* [Provided information]:
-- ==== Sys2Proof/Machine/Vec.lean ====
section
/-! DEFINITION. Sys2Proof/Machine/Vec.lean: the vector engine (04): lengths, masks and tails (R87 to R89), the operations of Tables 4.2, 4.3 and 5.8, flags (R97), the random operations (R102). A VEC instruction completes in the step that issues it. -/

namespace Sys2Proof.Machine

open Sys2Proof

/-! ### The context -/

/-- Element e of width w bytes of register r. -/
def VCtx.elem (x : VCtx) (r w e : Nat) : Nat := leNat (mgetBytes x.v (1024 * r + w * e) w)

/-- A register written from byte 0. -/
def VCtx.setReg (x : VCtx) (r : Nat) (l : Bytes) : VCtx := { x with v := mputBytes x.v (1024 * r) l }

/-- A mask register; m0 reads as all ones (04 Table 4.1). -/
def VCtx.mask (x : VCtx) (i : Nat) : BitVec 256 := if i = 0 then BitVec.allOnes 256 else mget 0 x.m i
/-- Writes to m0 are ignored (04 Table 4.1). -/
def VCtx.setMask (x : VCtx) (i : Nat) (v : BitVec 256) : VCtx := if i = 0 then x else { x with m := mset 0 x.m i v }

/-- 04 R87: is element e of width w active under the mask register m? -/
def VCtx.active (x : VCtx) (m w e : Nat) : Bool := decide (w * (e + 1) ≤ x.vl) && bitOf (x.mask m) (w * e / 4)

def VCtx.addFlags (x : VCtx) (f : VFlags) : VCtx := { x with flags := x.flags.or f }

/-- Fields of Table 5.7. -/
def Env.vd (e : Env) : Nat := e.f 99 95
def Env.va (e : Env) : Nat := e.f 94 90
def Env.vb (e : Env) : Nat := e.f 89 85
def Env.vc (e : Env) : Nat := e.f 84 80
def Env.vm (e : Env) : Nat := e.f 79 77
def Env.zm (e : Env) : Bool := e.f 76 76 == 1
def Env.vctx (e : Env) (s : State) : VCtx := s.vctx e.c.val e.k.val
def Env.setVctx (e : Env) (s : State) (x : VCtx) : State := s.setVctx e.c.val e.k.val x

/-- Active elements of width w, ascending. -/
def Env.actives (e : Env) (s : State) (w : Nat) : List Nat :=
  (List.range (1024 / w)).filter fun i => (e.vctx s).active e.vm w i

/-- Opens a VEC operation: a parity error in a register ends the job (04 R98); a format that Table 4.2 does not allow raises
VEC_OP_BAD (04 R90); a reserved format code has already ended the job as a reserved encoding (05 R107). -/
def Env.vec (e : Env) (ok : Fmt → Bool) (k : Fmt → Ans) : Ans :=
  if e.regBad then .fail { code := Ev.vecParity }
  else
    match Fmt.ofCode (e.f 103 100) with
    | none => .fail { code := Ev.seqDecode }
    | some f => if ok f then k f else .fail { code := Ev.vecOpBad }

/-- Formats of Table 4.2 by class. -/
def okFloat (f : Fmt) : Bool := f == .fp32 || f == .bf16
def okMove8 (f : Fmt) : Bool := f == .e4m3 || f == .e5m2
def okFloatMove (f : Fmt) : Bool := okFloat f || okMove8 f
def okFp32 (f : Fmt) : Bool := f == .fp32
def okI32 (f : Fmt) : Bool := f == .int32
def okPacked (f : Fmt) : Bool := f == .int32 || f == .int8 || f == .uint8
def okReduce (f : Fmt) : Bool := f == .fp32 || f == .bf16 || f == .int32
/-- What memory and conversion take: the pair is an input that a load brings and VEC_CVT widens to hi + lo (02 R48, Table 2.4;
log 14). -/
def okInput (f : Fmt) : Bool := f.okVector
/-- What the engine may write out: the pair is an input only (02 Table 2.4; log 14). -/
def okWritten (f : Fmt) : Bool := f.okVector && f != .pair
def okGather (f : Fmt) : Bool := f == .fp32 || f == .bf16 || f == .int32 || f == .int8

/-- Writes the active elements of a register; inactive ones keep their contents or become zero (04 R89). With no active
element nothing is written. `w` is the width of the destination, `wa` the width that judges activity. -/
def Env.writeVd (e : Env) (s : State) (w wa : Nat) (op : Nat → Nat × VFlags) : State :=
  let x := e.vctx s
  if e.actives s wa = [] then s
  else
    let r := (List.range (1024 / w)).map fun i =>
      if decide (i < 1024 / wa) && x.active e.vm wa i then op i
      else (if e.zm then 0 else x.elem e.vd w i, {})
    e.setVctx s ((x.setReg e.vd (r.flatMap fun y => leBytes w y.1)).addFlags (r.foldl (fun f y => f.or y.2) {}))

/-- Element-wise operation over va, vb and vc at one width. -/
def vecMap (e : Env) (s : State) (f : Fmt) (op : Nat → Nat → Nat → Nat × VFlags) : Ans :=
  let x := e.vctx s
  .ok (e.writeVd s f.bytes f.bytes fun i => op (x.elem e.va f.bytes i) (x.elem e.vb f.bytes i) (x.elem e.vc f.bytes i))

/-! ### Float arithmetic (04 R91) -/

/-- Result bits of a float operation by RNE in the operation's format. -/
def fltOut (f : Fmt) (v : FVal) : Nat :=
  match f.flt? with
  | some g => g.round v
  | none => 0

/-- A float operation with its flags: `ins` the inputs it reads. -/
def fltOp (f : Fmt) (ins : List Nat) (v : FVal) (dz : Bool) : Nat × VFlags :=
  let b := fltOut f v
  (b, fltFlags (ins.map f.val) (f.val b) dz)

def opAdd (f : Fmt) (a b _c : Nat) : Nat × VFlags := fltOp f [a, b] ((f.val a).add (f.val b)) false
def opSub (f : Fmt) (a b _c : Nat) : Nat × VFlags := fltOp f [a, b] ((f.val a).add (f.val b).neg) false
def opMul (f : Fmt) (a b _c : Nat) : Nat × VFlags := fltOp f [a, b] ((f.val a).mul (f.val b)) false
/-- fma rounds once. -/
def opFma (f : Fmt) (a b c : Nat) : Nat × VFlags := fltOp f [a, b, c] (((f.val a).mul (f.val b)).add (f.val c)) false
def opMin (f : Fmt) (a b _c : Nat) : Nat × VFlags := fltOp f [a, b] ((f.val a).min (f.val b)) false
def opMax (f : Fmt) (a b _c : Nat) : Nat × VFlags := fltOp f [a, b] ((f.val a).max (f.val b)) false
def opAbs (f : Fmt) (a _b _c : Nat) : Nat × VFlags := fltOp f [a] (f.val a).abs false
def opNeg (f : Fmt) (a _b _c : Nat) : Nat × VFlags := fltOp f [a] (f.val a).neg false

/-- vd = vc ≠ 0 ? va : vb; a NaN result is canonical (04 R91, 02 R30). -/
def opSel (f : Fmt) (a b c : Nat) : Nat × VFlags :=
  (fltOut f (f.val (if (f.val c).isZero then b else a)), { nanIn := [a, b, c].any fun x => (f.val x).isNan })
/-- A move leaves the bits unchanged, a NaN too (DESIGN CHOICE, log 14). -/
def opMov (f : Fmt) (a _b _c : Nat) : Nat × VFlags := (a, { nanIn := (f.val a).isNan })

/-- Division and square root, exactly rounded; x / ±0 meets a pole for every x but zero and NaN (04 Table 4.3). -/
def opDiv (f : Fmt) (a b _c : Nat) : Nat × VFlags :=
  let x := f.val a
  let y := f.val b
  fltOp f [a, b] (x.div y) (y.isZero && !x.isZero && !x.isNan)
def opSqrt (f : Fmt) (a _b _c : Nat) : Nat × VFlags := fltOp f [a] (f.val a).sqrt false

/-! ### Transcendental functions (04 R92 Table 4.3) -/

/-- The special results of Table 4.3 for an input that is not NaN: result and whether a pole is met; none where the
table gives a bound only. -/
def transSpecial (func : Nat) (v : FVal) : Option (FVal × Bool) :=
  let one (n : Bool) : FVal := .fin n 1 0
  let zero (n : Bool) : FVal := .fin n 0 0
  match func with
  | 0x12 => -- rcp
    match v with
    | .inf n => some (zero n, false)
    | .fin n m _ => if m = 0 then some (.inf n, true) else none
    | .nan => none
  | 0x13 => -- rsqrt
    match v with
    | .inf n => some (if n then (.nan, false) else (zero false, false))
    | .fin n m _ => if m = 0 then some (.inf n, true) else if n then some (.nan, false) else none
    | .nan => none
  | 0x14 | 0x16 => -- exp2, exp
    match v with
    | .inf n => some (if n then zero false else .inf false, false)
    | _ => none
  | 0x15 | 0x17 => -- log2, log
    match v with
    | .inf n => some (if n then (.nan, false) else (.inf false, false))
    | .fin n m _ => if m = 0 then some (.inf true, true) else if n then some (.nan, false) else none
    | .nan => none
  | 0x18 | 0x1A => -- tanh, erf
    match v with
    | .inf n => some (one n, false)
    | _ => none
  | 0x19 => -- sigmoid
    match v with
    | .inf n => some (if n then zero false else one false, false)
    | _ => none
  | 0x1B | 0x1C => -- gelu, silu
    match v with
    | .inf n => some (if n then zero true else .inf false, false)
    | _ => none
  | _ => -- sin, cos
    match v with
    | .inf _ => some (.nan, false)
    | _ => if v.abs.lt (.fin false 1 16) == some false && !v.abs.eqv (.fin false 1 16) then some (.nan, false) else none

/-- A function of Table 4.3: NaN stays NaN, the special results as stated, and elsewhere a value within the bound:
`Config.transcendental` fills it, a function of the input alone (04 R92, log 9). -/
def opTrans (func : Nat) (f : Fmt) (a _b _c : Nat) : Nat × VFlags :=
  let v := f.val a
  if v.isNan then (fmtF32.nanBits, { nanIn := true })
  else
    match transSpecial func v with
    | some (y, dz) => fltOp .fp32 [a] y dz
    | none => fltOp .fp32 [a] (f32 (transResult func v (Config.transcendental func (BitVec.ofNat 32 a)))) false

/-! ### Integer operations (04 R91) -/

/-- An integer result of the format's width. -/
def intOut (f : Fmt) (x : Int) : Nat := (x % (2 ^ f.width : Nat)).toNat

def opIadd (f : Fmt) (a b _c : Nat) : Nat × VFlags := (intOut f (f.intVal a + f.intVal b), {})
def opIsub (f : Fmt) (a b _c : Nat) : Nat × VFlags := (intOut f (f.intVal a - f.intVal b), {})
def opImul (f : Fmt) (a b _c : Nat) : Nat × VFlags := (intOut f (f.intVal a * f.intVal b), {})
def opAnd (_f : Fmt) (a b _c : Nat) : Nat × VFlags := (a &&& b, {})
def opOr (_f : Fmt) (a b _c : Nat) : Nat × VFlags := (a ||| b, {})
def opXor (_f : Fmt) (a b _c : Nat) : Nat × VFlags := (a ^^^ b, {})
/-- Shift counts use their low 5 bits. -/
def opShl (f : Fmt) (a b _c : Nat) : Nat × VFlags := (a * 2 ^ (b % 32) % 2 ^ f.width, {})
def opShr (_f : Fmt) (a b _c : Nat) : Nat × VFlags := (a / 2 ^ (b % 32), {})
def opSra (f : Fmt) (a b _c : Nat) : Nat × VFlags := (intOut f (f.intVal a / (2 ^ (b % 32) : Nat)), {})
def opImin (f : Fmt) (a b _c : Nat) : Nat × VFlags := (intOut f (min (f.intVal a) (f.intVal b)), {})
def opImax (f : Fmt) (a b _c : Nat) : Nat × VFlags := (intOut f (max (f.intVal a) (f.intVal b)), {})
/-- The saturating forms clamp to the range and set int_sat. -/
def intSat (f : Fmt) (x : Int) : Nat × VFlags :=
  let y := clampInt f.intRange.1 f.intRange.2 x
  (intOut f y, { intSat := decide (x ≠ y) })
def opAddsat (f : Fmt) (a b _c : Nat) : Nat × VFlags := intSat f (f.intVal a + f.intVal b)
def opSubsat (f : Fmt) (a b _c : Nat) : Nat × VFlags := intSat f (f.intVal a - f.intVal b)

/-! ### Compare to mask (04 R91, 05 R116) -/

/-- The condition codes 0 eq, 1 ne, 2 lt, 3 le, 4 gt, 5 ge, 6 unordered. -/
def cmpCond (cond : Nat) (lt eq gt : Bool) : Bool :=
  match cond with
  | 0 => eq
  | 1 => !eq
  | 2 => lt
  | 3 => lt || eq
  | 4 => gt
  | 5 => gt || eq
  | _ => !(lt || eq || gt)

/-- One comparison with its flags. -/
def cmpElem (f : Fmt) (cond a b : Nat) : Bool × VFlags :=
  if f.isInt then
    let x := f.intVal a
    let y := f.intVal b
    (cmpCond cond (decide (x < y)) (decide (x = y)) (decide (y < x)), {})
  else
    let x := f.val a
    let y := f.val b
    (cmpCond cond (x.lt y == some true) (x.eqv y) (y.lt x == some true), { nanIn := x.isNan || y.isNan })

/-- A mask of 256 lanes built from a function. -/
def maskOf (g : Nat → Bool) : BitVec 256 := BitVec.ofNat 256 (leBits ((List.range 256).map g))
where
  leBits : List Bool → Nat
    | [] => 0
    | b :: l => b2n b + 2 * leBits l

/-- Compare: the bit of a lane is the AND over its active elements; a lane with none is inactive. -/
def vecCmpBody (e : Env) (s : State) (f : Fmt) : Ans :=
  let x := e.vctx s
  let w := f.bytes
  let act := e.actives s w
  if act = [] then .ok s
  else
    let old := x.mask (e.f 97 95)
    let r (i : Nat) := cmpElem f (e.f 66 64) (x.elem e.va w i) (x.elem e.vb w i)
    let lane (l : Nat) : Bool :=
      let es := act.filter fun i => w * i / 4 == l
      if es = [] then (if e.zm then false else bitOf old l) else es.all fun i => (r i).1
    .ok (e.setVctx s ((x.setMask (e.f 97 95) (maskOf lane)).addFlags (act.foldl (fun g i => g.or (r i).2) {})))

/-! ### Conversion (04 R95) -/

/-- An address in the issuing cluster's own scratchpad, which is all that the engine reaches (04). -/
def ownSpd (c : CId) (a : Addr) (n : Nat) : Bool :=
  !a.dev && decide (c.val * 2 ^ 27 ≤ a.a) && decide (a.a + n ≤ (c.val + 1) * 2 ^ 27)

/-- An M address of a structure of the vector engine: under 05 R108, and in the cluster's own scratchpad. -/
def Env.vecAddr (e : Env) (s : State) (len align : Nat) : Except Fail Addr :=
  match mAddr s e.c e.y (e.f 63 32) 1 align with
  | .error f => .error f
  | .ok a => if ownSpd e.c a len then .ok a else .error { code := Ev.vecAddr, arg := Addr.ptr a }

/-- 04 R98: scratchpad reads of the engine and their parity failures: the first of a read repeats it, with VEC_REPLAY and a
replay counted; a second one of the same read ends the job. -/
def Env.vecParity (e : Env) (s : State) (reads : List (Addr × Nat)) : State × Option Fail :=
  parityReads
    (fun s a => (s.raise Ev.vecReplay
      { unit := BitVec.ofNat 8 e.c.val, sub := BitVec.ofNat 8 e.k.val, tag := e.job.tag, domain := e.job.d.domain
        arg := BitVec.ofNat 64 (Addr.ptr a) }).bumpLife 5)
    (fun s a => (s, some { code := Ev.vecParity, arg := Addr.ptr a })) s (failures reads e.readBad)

* [Exercise]: If a line in the listing contains the string "operations", copy it.

* [Response to this exercise]:
/-! DEFINITION. Sys2Proof/Machine/Vec.lean: the vector engine (04): lengths, masks and tails (R87 to R89), the operations of Tables 4.2, 4.3 and 5.8, flags (R97), the random operations (R102). A VEC instruction completes in the step that issues it. -/
/-! ### Integer operations (04 R91) -/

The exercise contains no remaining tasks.